> **About this task**
Somewhere below is a line with "else readTlb s slot)" and, later, a line with "(R63 to R72): the"; repeat those two lines and all the lines between them, exactly as they are.

(Data excerpts)
/-- One general register is written, nothing else but the flags, and the unit is over. -/
def WritesReg (s t : State) (dst : Reg) (v : Word) : Prop :=
  readReg t dst = v ∧ KeepsGprs s t [dst] ∧ t.spr = s.spr ∧ KeepsRest s t ∧ UnitEnds t (nextAddr s)

/-- No general register is written, and the special registers become `spr`; nothing else changes but the
flags, and the unit is over. -/
def WritesSpecial (s t : State) (spr : Spr) : Prop :=
  KeepsGprs s t [] ∧ t.spr = spr ∧ KeepsRest s t ∧ UnitEnds t (nextAddr s)

/-! ### Flags -/

/-- Z and S as a result fixes them (43_arith_logic.md R360). -/
def NzFlags (sr : SR) (r : Word) : Prop := (sr.z = true ↔ r = 0) ∧ (sr.s = true ↔ r.toInt < 0)

/-- C, Z, S and V of `a + b + cin` (R360): C when the unsigned sum does not fit, V when the signed sum does
not. -/
def AddFlags (sr : SR) (a b : Word) (cin : Bool) : Prop :=
  (sr.c = true ↔ 2 ^ 32 ≤ a.toNat + b.toNat + cin.toNat)
    ∧ (sr.z = true ↔ (a.toNat + b.toNat + cin.toNat) % 2 ^ 32 = 0)
    ∧ (sr.s = true ↔ 2 ^ 31 ≤ (a.toNat + b.toNat + cin.toNat) % 2 ^ 32)
    ∧ (sr.v = true ↔ a.toInt + b.toInt + cin.toNat < -2 ^ 31 ∨ 2 ^ 31 ≤ a.toInt + b.toInt + cin.toNat)

/-- C, Z, S and V of `a - b - bin` (R360): C is the borrow, V when the signed difference does not fit. -/
def SubFlags (sr : SR) (a b : Word) (bin : Bool) : Prop :=
  (sr.c = true ↔ a.toNat < b.toNat + bin.toNat)
    ∧ (sr.z = true ↔ ((a.toNat : Int) - b.toNat - bin.toNat) % 2 ^ 32 = 0)
    ∧ (sr.s = true ↔ 2 ^ 31 ≤ ((a.toNat : Int) - b.toNat - bin.toNat) % 2 ^ 32)
    ∧ (sr.v = true ↔ a.toInt - b.toInt - bin.toNat < -2 ^ 31 ∨ 2 ^ 31 ≤ a.toInt - b.toInt - bin.toNat)

/-! ### Values in memory -/

/-- The location of a physical address on the bus. -/
def busLoc (a : Word) : Loc := { space := .bus, addr := a.toNat }

/-- The word at a location, in the byte order of SR.Endian (20_memory.md R100). -/
def wordAt (s : State) (l : Loc) : Word := readSized s.sr.endian (s.storage l.space) l.addr .word

/-- Byte `k` of the `n` bytes a value is stored as, from the lowest address up (R100). -/
def storedByte (bigEndian : Bool) (n k : Nat) (v : Word) : Byte :=
  v.extractLsb' (8 * (if bigEndian then n - 1 - k else k)) 8

/-- The `n` bytes from `l` up hold `v` in the byte order of SR.Endian (R100). -/
def HoldsAt (s : State) (l : Loc) (n : Nat) (v : Word) : Prop :=
  v.toNat < 2 ^ (8 * n) ∧ ∀ k < n, s.byteAt { l with addr := l.addr + k } = storedByte s.sr.endian n k v

/-- What a read of `n` bytes gets from where the access ended, and the inputs it leaves: the bytes of
storage; from a device the next input, cut to the size, or a free value when none is left (R112); from an
open bus a free value (R113). -/
def AnswersRead (s : State) (g : Target) (n : Nat) (v : Word) (env : Env) : Prop :=
  (∀ l cc, g = .storage l cc → HoldsAt s l n v ∧ env = s.env)
  ∧ (∀ pa w rest, g = .device pa → s.env.deviceReads = w :: rest →
    v.toNat = w.toNat % 2 ^ (8 * n) ∧ env = { s.env with deviceReads := rest })
  ∧ (∀ pa, g = .device pa → s.env.deviceReads = [] → v.toNat < 2 ^ (8 * n) ∧ env = s.env)
  ∧ (g = .openBus → v.toNat < 2 ^ (8 * n) ∧ env = s.env)

/-- A loaded value extended to 32 bits (40_load_store.md R271). -/
def extended (size : AccessSize) (signed : Bool) (v : Word) : Word :=
  match size, signed with
  | .byte, true => BitVec.ofInt 32 (v.setWidth 8).toInt
  | .half, true => BitVec.ofInt 32 (v.setWidth 16).toInt
  | _, _ => v

/-- How many bits of a list stand below bit `b`: which of its words is bit `b`'s (R288). -/
def rankIn (list : BitVec 8) (b : BitVec 3) : Nat := ((listBits list).filter fun c => c < b).length

/-- R110 steps 3, 5 and 6 for an access that meets no scratch-pad region, no translation, no sub-bank,
and RAM: the bank's access right is met. -/
structure PlainRam (user : Bool) (va : Word) (s : State) : Prop where
  noSpm : spmHits s va = []
  noTlb : (bankNibble s va).getLsbD 3 = false ∨ s.cfg.tlbConfig = .none
  noSubBank : ∀ b ∈ s.scp.subBanks.toList, subBankMatches va b = false
  right : user = true → (bankNibble s va).getLsbD 2 = true
  ram : regionAt s.cfg.platform va = some .ram

/-- The words of a PUSH or POP are all in plain RAM, and the stack pointer is aligned. -/
def PlainStack (user : Bool) (bottom : Word) (n : Nat) (s : State) : Prop :=
  bottom.extractLsb' 0 2 = 0 ∧ ∀ k < n, PlainRam user (bottom + 4 * BitVec.ofNat 32 k) s

/-- An aligned supervisor access that meets no scratch-pad region, no translation, no sub-bank, and nothing
on the bus: Bus Error (R110, R113). -/
structure NoMemoryAt (va : Word) (s : State) : Prop where
  noSpm : spmHits s va = []
  noTlb : (bankNibble s va).getLsbD 3 = false ∨ s.cfg.tlbConfig = .none
  noSubBank : ∀ b ∈ s.scp.subBanks.toList, subBankMatches va b = false
  hole : regionAt s.cfg.platform va = none

/-- A data access whose address has no entry in the TLB (20_memory.md R131). -/
structure TlbMissAt (va : Word) (s : State) : Prop where
  noSpm : spmHits s va = []
  bank : (bankNibble s va).getLsbD 3 = true
  tlb : s.cfg.tlbConfig ≠ .none
  miss : tlbHits s .read va = []

/-! ### POP of the special list -/

/-- What POP of the special list leaves but for SR's word, `word b` being the word of bit `b`
(40_load_store.md R290): the special registers, the stack pointer of the mode it began in, and pc. -/
def PopsSpecial (s t : State) (list : BitVec 8) (word : BitVec 3 → Word) : Prop :=
  let sp := (readSp s + 4 * BitVec.ofNat 32 (listBits list).length) &&& 0xFFFFFFFC
  t.spr = { s.spr with
      cr0 := if list.getLsbD 0 then word 0 else s.spr.cr0
      cr1 := if list.getLsbD 1 then word 1 else s.spr.cr1
      ml := if list.getLsbD 2 then word 2 else s.spr.ml
      mh := if list.getLsbD 3 then word 3 else s.spr.mh
      lr := if list.getLsbD 5 then word 5 &&& 0xFFFFFFFE else s.spr.lr
      usp := if isUser s then sp else s.spr.usp
      ssp := if isUser s then s.spr.ssp else sp }
    ∧ UnitEnds t (if list.getLsbD 6 then word 6 else nextAddr s)
    ∧ (list.getLsbD 7 = false → t.sr = { s.sr with e := false })
    ∧ KeepsGprs s t []

/-- The four flags loaded from a word (10_state.md R25). -/
def LoadsFlags (layout : SrLayout) (sr : SR) (w : Word) : Prop :=
  sr.c = w.getLsbD layout.c.toNat ∧ sr.z = w.getLsbD layout.z.toNat
    ∧ sr.s = w.getLsbD layout.s.toNat ∧ sr.v = w.getLsbD layout.v.toNat

/-- SR loaded from a word, but for its read-only bits (R26). -/
def LoadsSr (s t : State) (w : Word) : Prop :=
  t.sr.endian = s.sr.endian ∧ t.sr.modeHi = w.getLsbD 15 ∧ t.sr.modeLo = w.getLsbD 9
    ∧ t.sr.nmi = w.getLsbD s.cfg.srLayout.nmi.toNat ∧ t.sr.int = w.getLsbD s.cfg.srLayout.int.toNat
    ∧ t.sr.vi = w.getLsbD s.cfg.srLayout.vi.toNat ∧ t.sr.l = w.getLsbD s.cfg.srLayout.l.toNat
    ∧ LoadsFlags s.cfg.srLayout t.sr w

/-! ### The system coprocessor -/

/-- Entry `k` of the sub-bank table. -/
def subBankAt (s : State) (k : BitVec 3) : SubBank := s.scp.subBanks[k.toNat]'k.isLt

/-- What MVTC of `v` to the system register `reg` leaves of the system coprocessor, for every register with
storage or an effect but the data register of the general access point (10_state.md R47 to R62). -/
def WritesScpr (s t : State) (reg : BitVec 4) (v : Word) : Prop :=
  (reg = 3 → t.scp = { s.scp with gapIndex := v })
  ∧ (reg = 5 → t.scp = { s.scp with subBanks := t.scp.subBanks }
    ∧ ∀ k, subBankAt t k = if k = s.scp.subBankIndex
      then { subBankAt s k with base := v.extractLsb' 12 20, size := v.extractLsb' 0 12 } else subBankAt s k)
  ∧ (reg = 6 → t.scp = { s.scp with tlb := t.scp.tlb }
    ∧ (selectedSlot s).toNat
      = (if s.cfg.tlbConfig = .separated64 ∨ s.cfg.tlbConfig = .separated128
          then s.scp.tlbIndex.toNat / 256 * 128 else 0)
        + s.scp.tlbIndex.toNat / 2 % 4 * 32
        + s.scp.tlbIndex.toNat / 8 % (if s.cfg.tlbConfig = .separated64 then 16 else 32)
    ∧ ∀ slot, readTlb t slot = if slot = selectedSlot s
      then (if s.scp.tlbIndex.getLsbD 0 then { readTlb s slot with ppn := v.extractLsb' 12 20 }
        else { readTlb s slot with vword := v })
      else readTlb s slot)
  ∧ (reg = 7 → t.scp = { s.scp with tlbIndex := v.extractLsb' 0 9 })
  ∧ (reg = 8 → t.scp = { s.scp with subBankIndex := v.extractLsb' 4 3, subBanks := t.scp.subBanks }
    ∧ ∀ k, subBankAt t k = if k = v.extractLsb' 4 3
      then { subBankAt s k with valid := v.getLsbD 3, ar := v.getLsbD 2, cc := v.extractLsb' 0 2 }
      else subBankAt s k)
  ∧ (reg = 9 → t.scp = { s.scp with memoryBank := v })
  ∧ (reg = 11 → t.scp = { s.scp with icacheLock := t.scp.icacheLock, dcacheLock := t.scp.dcacheLock }
    ∧ (v.extractLsb' 0 3 ≠ 0b010 → t.scp.icacheLock = s.scp.icacheLock)
    ∧ (v.extractLsb' 0 3 ≠ 0b011 → t.scp.dcacheLock = s.scp.dcacheLock)
    ∧ (v.getLsbD 1 = true → t.stale = s.stale))
  ∧ (reg = 12 → t.scp = { s.scp with vectorBase := v &&& 0xFFFFFC00 })
  ∧ (reg = 15 → t.scp = { s.scp with pending := false, pendingCode := 0b1111 })

/-- The local registers of scratch-pad bank `n`, of the instruction side or the data side. -/
def spmBankAt (data : Bool) (s : State) (n : BitVec 2) : SpmBank :=
  if data then s.scp.spm.dBanks[n.toNat]'n.isLt else s.scp.spm.iBanks[n.toNat]'n.isLt

/-- What MVTC of `v` to the general access point with index `index` leaves of the system coprocessor
(R63 to R72): the writable fields of the one register, and nothing for any other index. -/
def WritesGap (s t : State) (index v : Word) : Prop :=
  let bankIs := fun (data : Bool) (n : BitVec 2) (b : SpmBank) =>
    t.scp = { s.scp with spm := { s.scp.spm with iBanks := t.scp.spm.iBanks, dBanks := t.scp.spm.dBanks } }
      ∧ ∀ d q, spmBankAt d t q = if d = data ∧ q = n then b else spmBankAt d s q
  (index = 0x302 → t.scp = { s.scp with pid := v.extractLsb' 0 8 })
  ∧ (index = 0x700 → t.scp = { s.scp with spm := { s.scp.spm with
      iConfig := v.extractLsb' 16 4, iEnable := v.extractLsb' 12 4
      dConfig := v.extractLsb' 4 4, dEnable := v.extractLsb' 0 4 } })
  ∧ (∀ (data : Bool) (n : BitVec 2),
    let first : Word := (if data then 0x704 else 0x701) + 16 * n.setWidth 32
    (index = first → bankIs data n
      { spmBankAt data s n with privilege := v.extractLsb' 4 4, enable := v.extractLsb' 0 4 })
    ∧ (index = first + 1 → bankIs data n { spmBankAt data s n with start := v })
    ∧ (index = first + 2 → bankIs data n { spmBankAt data s n with last := v }))
  ∧ (index ≠ 0x302 → index ≠ 0x700 →
    (∀ n : BitVec 2, ∀ k ∈ [0x701#32, 0x702, 0x703, 0x704, 0x705, 0x706], index ≠ k + 16 * n.setWidth 32) →
    t.scp = s.scp)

> **Reply**
      else readTlb s slot)
  ∧ (reg = 7 → t.scp = { s.scp with tlbIndex := v.extractLsb' 0 9 })
  ∧ (reg = 8 → t.scp = { s.scp with subBankIndex := v.extractLsb' 4 3, subBanks := t.scp.subBanks }
    ∧ ∀ k, subBankAt t k = if k = v.extractLsb' 4 3
      then { subBankAt s k with valid := v.getLsbD 3, ar := v.getLsbD 2, cc := v.extractLsb' 0 2 }
      else subBankAt s k)
  ∧ (reg = 9 → t.scp = { s.scp with memoryBank := v })
  ∧ (reg = 11 → t.scp = { s.scp with icacheLock := t.scp.icacheLock, dcacheLock := t.scp.dcacheLock }
    ∧ (v.extractLsb' 0 3 ≠ 0b010 → t.scp.icacheLock = s.scp.icacheLock)
    ∧ (v.extractLsb' 0 3 ≠ 0b011 → t.scp.dcacheLock = s.scp.dcacheLock)
    ∧ (v.getLsbD 1 = true → t.stale = s.stale))
  ∧ (reg = 12 → t.scp = { s.scp with vectorBase := v &&& 0xFFFFFC00 })
  ∧ (reg = 15 → t.scp = { s.scp with pending := false, pendingCode := 0b1111 })

/-- The local registers of scratch-pad bank `n`, of the instruction side or the data side. -/
def spmBankAt (data : Bool) (s : State) (n : BitVec 2) : SpmBank :=
  if data then s.scp.spm.dBanks[n.toNat]'n.isLt else s.scp.spm.iBanks[n.toNat]'n.isLt

/-- What MVTC of `v` to the general access point with index `index` leaves of the system coprocessor
(R63 to R72): the writable fields of the one register, and nothing for any other index. -/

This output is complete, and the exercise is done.